Don't answer the door.

Or you could tell them that if they knock on your door again that you'll have to summon bloodthirsty demons from the darkest and most brutal parts of Hell. You can also tell them that these demons prefer to eat the still warm innards of their conscience victims. :devil: You may want to start speaking an undecipherable gibberish to give them the idea that you're speaking to Satan.
 
Deemo said:
plant a giant cruficix in your front yard


or when they open the door, spray holy water on them and say "The power of christ compels you"

that should keep them away

lol yeh do tht

its far more interesting than just not opening the door and hopin they will go away :)
 
Dress up like a french maid, and when they come to the door ask them if they require a table for two or three.
Failing that strip naked and run around your front garden chanting
" I am a snake charmer"
That should do the trick.
 
If they are coming to your door they most likely 99% are not christians.

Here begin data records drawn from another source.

theorem execMigOrderStart_keeps {z : State} (s : State) (hK : Keeps z s) : ∀ t', execMigOrderStart s = .next t' → Keeps z t' := by
  unfold execMigOrderStart
  repeat' first
    | with_reducible (refine (run_keeps ?_ : ∀ t, _ = Host.Outcome.next t → Keeps _ t))
    | with_reducible assumption
    | intro _
    | with_reducible apply opMigOrderStart_keeps
    | with_reducible exact Keeps.refl _
    | split
    | dsimp only

theorem migPage_keeps {z : State} (s : State) (src dst : Nat) (hK : Keeps z s) : Keeps z (migPage s src dst) := by
  unfold migPage
  repeat' first
    | with_reducible assumption
    | (intro xS; refine keeps_gen (z := z) (x := xS) ?_ (fun _ => ?_); revert xS; dsimp only; rotate_left; clear_value xS)
    | (intro xS; refine keeps_gen_fst (z := z) (x := xS) ?_ (fun _ => ?_); revert xS; dsimp only; rotate_left; clear_value xS)
    | intro _
    | lift_lets
    | with_reducible apply poisonRead_keeps
    | with_reducible apply wrBytes_keeps
    | with_reducible apply traffic_keeps
    | with_reducible exact Keeps.refl _
    | simp only [keeps_mk_eq]
    | split
    | dsimp only

theorem migBlock_keeps {z : State} (s : State) (o : MigOrd) (i : Nat) (hK : Keeps z s) : Keeps z (migBlock s o i).1 := by
  unfold migBlock
  extract_lets +onlyGivenNames a da r ms scales s0 bad s1
  have h0 : Keeps z s0 := cnt64_keeps _ _ _ _ (blkTraffic_keeps _ _ _ _ _ _ _ _ hK)
  have h1 : Keeps z s1 := by
    dsimp only [s1]
    generalize bad = q
    cases q
    · exact h0
    · exact poisonRead_keeps _ _ _ _ h0
  clear_value s1
  intros
  repeat' first
    | with_reducible assumption
    | with_reducible apply raise_keeps
    | with_reducible apply crcUncured_keeps
    | with_reducible apply crcFail_keeps
    | with_reducible apply cnt64_keeps
    | with_reducible apply memWr_keeps
    | with_reducible apply unpoison_keeps
    | with_reducible apply blkTraffic_keeps
    | with_reducible apply wrBytes_keeps
    | split

theorem migMove_keeps {z : State} (o : MigOrd)  : ∀ (a0 : List Nat) (a1 : State), Keeps z a1 → Keeps z (migMove o a0 a1).1 := by
  intro a0
  induction a0 with
  | nil =>
    intro a1 hK
    first | rw [migMove] | unfold migMove
    repeat' first
      | with_reducible assumption
      | (intro xS; refine keeps_gen (z := z) (x := xS) ?_ (fun _ => ?_); revert xS; dsimp only; rotate_left; clear_value xS)
      | (intro xS; refine keeps_gen_fst (z := z) (x := xS) ?_ (fun _ => ?_); revert xS; dsimp only; rotate_left; clear_value xS)
      | intro _
      | lift_lets
      | with_reducible apply ih
      | with_reducible apply raiseIf_keeps
      | with_reducible apply raiseAcc_keeps
      | with_reducible apply cnt64_keeps
      | with_reducible apply migPage_keeps
      | with_reducible apply migBlock_keeps
      | with_reducible exact Keeps.refl _
      | with_reducible refine keeps_fst (by assumption) ?_
      | simp only [keeps_mk_eq]
      | split
      | dsimp only
  | cons x0 l0 ih =>
    intro a1 hK
    first | rw [migMove] | unfold migMove
    repeat' first
      | with_reducible assumption
      | (intro xS; refine keeps_gen (z := z) (x := xS) ?_ (fun _ => ?_); revert xS; dsimp only; rotate_left; clear_value xS)
      | (intro xS; refine keeps_gen_fst (z := z) (x := xS) ?_ (fun _ => ?_); revert xS; dsimp only; rotate_left; clear_value xS)
      | intro _
      | lift_lets
      | with_reducible apply ih
      | with_reducible apply raiseIf_keeps
      | with_reducible apply raiseAcc_keeps
      | with_reducible apply cnt64_keeps
      | with_reducible apply migPage_keeps
      | with_reducible apply migBlock_keeps
      | with_reducible exact Keeps.refl _
      | with_reducible refine keeps_fst (by assumption) ?_
      | simp only [keeps_mk_eq]
      | split
      | dsimp only

theorem opMigOrderComplete_keeps {z : State} (errs : List MemErr) (s : State) (hK : Keeps z s) : Keeps z (opMigOrderComplete errs s) := by
  unfold opMigOrderComplete
  repeat' first
    | with_reducible assumption
    | (intro xS; refine keeps_gen (z := z) (x := xS) ?_ (fun _ => ?_); revert xS; dsimp only; rotate_left; clear_value xS)
    | (intro xS; refine keeps_gen_fst (z := z) (x := xS) ?_ (fun _ => ?_); revert xS; dsimp only; rotate_left; clear_value xS)
    | intro _
    | lift_lets
    | with_reducible apply migMove_keeps
    | with_reducible apply memErrs_keeps
    | with_reducible apply migDrain_keeps
    | with_reducible apply migDone_keeps
    | with_reducible exact Keeps.refl _
    | with_reducible refine keeps_fst (by assumption) ?_
    | simp only [keeps_mk_eq]
    | split
    | dsimp only

theorem execMigOrderComplete_keeps {z : State} (errs : List MemErr) (s : State) (hK : Keeps z s) : ∀ t', execMigOrderComplete errs s = .next t' → Keeps z t' := by
  unfold execMigOrderComplete
  repeat' first
    | with_reducible (refine (run_keeps ?_ : ∀ t, _ = Host.Outcome.next t → Keeps _ t))
    | with_reducible assumption
    | intro _
    | with_reducible apply opMigOrderComplete_keeps
    | with_reducible exact Keeps.refl _
    | split
    | dsimp only

end Sys2Proof.Machine
end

Christians don't do that gay stuff. Most likely they are javoa witnesses(no clue on spelling) they always come to my door- Just start and ask them whats your opinion on evolution. If they deny evolution exists they are not christians. Plus they get freaked when you mention big bang or evolution lol.
 
Not answering the door seems good, they don't even know where my door bell is :D

Anywhoo, let the ideas come pouring in!

Pauly said:
If they are coming to your door they most likely 99% are not christians. Christians don't do that gay stuff. Most likely they are javoa witnesses(no clue on spelling) they always come to my door- Just start and ask them whats your opinion on evolution. If they deny evolution exists they are not christians. Plus they get freaked when you mention big bang or evolution lol.

I was just guessing. I'm not familiar with that stuff.
 
Tell them you're not really interested but you'll take a pamphlet.

Keeps both ends happy that way.
They give you a pamphlet and leave straight away.
 
baxter said:
Dress up like a french maid, and when they come to the door ask them if they require a table for two or three.
Failing that strip naked and run around your front garden chanting
" I am a snake charmer"
That should do the trick.

You'll get committed for that. People will do that once they see a crazy man.

:)
 
I once knew a Jehova's witness... the bastard had a a "No Visitors Except by Prior Arrangment" sign on his door.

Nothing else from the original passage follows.